→ Problem statement: Only the lines with "omega" in the entries below belong in the answer; please copy them.

Dataset entries:
^^^^

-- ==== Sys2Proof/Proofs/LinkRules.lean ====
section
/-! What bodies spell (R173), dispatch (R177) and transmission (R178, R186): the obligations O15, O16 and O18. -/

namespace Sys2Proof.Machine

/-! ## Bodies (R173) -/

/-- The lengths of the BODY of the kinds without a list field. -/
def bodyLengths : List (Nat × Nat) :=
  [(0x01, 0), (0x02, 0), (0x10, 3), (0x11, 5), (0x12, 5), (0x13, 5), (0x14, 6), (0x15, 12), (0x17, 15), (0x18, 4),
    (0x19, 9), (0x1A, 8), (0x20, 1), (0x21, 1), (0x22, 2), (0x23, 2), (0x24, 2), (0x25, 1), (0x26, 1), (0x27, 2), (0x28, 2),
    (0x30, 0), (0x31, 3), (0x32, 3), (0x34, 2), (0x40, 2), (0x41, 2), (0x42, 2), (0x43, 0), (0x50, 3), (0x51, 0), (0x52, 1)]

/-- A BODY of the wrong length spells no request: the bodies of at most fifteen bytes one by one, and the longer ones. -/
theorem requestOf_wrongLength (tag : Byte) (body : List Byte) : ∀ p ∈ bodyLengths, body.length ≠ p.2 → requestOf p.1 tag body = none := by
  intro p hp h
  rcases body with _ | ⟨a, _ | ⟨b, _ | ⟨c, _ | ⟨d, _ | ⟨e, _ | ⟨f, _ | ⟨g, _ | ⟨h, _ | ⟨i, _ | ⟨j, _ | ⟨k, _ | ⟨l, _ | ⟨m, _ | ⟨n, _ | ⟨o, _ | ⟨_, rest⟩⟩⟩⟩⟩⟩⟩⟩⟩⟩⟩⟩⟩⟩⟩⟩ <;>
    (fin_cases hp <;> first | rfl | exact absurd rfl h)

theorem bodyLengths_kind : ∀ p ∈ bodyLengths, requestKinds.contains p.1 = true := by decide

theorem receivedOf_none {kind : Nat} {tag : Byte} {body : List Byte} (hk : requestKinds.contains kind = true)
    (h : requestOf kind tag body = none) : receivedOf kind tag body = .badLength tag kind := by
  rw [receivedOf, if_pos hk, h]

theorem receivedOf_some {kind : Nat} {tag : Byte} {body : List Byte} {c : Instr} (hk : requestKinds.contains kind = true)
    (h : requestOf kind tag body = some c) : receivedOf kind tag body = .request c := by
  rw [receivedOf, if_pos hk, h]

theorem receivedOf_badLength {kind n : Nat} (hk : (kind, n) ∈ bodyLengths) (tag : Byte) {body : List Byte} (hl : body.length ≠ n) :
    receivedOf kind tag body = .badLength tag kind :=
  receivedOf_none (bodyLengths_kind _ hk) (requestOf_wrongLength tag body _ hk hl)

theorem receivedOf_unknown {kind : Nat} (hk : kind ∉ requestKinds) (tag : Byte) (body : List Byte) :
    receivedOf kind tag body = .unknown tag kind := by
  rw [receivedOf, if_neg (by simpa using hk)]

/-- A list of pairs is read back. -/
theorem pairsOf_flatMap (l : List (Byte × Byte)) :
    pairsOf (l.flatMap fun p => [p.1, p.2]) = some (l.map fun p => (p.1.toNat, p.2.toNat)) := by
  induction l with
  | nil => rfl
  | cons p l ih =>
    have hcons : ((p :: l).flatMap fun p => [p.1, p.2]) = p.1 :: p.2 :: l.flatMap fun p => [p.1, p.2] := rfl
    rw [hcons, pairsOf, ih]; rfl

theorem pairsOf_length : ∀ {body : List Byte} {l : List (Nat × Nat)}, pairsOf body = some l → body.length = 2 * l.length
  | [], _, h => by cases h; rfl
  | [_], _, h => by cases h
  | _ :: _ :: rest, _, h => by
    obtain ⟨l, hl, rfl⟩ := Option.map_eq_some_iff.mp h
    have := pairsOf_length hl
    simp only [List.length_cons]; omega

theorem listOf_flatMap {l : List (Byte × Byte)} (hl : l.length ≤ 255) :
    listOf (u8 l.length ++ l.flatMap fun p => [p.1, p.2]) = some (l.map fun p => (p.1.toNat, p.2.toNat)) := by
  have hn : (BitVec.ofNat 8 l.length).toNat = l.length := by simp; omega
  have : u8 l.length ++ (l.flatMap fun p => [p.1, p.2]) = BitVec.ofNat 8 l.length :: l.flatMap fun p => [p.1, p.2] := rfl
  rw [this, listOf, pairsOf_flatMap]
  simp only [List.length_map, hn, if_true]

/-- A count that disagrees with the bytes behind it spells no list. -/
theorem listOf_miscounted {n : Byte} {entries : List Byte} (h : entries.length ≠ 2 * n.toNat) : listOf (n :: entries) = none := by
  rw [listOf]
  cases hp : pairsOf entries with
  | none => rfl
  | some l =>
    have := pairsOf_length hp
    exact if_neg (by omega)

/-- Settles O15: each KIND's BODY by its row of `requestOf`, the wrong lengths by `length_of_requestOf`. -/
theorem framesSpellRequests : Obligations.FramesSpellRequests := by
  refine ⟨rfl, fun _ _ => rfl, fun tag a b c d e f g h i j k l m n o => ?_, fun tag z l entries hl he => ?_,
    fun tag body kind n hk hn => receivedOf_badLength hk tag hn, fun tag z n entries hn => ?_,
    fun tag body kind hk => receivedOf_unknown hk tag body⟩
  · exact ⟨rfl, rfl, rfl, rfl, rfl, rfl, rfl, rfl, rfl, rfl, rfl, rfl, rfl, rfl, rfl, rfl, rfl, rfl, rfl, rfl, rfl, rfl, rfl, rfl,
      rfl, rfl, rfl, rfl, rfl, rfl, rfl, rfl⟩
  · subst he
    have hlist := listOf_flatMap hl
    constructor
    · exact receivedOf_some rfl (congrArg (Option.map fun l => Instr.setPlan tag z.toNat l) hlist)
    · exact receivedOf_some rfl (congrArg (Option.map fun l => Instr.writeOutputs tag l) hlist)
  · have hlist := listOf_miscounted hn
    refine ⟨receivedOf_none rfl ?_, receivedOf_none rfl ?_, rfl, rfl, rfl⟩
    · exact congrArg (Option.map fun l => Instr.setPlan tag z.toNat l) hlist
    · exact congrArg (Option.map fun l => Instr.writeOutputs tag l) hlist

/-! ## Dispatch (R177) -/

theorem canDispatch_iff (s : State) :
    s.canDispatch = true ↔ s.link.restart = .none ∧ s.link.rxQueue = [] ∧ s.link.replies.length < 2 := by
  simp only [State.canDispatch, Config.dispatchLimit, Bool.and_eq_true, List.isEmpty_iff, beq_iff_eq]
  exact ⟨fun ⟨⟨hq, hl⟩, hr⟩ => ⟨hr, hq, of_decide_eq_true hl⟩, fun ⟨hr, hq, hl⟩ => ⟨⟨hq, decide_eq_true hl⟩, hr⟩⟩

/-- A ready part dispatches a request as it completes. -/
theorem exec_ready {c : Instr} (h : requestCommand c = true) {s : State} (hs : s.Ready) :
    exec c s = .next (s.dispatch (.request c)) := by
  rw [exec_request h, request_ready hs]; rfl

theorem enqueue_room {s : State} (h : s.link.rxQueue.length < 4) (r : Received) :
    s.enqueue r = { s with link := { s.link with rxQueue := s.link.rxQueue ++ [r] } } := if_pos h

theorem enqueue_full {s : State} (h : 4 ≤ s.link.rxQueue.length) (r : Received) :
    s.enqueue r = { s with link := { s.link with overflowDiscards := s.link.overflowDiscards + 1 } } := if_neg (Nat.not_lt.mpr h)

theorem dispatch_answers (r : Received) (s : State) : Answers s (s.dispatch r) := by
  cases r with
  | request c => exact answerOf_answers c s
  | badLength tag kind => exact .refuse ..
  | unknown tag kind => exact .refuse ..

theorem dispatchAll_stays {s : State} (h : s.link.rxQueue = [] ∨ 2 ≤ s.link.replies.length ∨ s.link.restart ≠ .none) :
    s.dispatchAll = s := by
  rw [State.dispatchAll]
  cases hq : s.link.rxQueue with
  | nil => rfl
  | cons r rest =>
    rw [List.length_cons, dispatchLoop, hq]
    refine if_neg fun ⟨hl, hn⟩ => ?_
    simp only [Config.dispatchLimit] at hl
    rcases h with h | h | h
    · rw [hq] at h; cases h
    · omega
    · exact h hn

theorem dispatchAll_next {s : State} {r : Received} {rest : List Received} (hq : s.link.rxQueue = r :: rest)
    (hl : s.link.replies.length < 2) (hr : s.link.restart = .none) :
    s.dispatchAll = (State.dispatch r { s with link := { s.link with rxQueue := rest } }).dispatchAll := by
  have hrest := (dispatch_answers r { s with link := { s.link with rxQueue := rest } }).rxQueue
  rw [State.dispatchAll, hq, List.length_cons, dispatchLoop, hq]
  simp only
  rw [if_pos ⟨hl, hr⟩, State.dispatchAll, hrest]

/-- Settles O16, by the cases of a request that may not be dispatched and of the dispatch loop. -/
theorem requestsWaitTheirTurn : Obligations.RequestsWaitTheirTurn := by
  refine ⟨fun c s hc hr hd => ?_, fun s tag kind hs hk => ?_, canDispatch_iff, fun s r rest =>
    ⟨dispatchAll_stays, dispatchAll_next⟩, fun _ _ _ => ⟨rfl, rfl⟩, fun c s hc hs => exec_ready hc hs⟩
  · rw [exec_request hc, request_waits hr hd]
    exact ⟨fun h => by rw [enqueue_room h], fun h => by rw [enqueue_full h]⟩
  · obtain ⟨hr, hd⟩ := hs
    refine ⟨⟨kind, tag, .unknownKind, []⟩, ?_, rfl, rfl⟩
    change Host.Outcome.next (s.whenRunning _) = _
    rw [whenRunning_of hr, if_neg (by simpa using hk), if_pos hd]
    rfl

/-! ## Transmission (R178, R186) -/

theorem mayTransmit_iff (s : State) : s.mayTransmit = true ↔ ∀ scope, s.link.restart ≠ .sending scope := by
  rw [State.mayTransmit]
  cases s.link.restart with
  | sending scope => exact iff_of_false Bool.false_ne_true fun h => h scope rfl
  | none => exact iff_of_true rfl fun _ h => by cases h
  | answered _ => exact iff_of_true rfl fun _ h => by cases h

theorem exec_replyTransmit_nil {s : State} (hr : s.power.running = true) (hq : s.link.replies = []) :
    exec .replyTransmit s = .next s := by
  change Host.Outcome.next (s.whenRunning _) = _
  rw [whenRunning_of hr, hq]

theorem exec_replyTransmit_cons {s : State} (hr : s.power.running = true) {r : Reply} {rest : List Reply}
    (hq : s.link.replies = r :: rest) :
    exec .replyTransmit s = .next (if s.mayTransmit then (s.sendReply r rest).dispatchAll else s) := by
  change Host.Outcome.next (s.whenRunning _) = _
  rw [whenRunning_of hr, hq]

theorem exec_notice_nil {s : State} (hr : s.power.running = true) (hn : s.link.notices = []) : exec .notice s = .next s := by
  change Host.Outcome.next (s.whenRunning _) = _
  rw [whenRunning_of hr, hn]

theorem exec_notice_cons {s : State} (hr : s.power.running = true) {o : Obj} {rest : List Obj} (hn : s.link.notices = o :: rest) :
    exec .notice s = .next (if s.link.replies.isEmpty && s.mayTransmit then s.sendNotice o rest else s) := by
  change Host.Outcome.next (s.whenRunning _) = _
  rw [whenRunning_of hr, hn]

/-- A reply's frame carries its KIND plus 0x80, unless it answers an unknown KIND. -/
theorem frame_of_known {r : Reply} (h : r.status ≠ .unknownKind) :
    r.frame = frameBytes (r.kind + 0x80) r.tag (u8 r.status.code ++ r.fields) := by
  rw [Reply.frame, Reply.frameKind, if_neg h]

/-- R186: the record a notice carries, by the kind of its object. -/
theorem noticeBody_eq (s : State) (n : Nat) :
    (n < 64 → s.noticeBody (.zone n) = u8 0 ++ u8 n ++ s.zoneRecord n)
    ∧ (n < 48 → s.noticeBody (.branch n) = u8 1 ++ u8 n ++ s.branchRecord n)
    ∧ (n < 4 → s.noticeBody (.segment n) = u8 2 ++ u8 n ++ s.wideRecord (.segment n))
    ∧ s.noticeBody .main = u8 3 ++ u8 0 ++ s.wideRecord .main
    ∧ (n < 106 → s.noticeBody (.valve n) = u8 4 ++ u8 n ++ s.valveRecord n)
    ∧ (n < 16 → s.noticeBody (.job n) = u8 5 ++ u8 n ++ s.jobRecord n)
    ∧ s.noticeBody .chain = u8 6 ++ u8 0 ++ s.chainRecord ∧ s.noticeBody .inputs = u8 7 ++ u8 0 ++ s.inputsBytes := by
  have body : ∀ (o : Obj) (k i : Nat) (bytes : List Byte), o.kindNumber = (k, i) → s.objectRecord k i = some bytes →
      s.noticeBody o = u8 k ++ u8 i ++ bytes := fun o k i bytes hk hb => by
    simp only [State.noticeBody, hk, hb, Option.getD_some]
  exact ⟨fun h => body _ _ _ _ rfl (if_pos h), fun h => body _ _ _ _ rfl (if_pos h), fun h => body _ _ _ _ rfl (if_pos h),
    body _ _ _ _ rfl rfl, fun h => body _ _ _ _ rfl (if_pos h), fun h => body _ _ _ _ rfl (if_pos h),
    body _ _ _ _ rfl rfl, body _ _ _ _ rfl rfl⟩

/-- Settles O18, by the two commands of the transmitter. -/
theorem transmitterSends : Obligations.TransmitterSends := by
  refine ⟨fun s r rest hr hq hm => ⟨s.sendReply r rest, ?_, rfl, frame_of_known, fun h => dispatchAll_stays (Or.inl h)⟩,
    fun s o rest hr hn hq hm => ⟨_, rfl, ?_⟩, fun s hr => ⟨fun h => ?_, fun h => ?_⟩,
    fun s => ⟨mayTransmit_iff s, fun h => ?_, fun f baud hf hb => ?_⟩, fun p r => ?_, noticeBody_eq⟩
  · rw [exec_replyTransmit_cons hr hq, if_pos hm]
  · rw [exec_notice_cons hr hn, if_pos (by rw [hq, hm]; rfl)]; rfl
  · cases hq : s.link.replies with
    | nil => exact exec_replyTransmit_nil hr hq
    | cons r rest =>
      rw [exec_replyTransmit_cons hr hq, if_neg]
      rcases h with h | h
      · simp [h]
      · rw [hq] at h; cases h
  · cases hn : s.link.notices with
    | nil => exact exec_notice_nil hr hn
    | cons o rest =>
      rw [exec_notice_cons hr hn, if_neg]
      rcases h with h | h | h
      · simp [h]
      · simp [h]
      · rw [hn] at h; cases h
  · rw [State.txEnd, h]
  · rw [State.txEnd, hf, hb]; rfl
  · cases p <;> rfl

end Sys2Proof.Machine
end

^^^^

→ Written response:
    simp only [List.length_cons]; omega
  have hn : (BitVec.ofNat 8 l.length).toNat = l.length := by simp; omega
    exact if_neg (by omega)
    · omega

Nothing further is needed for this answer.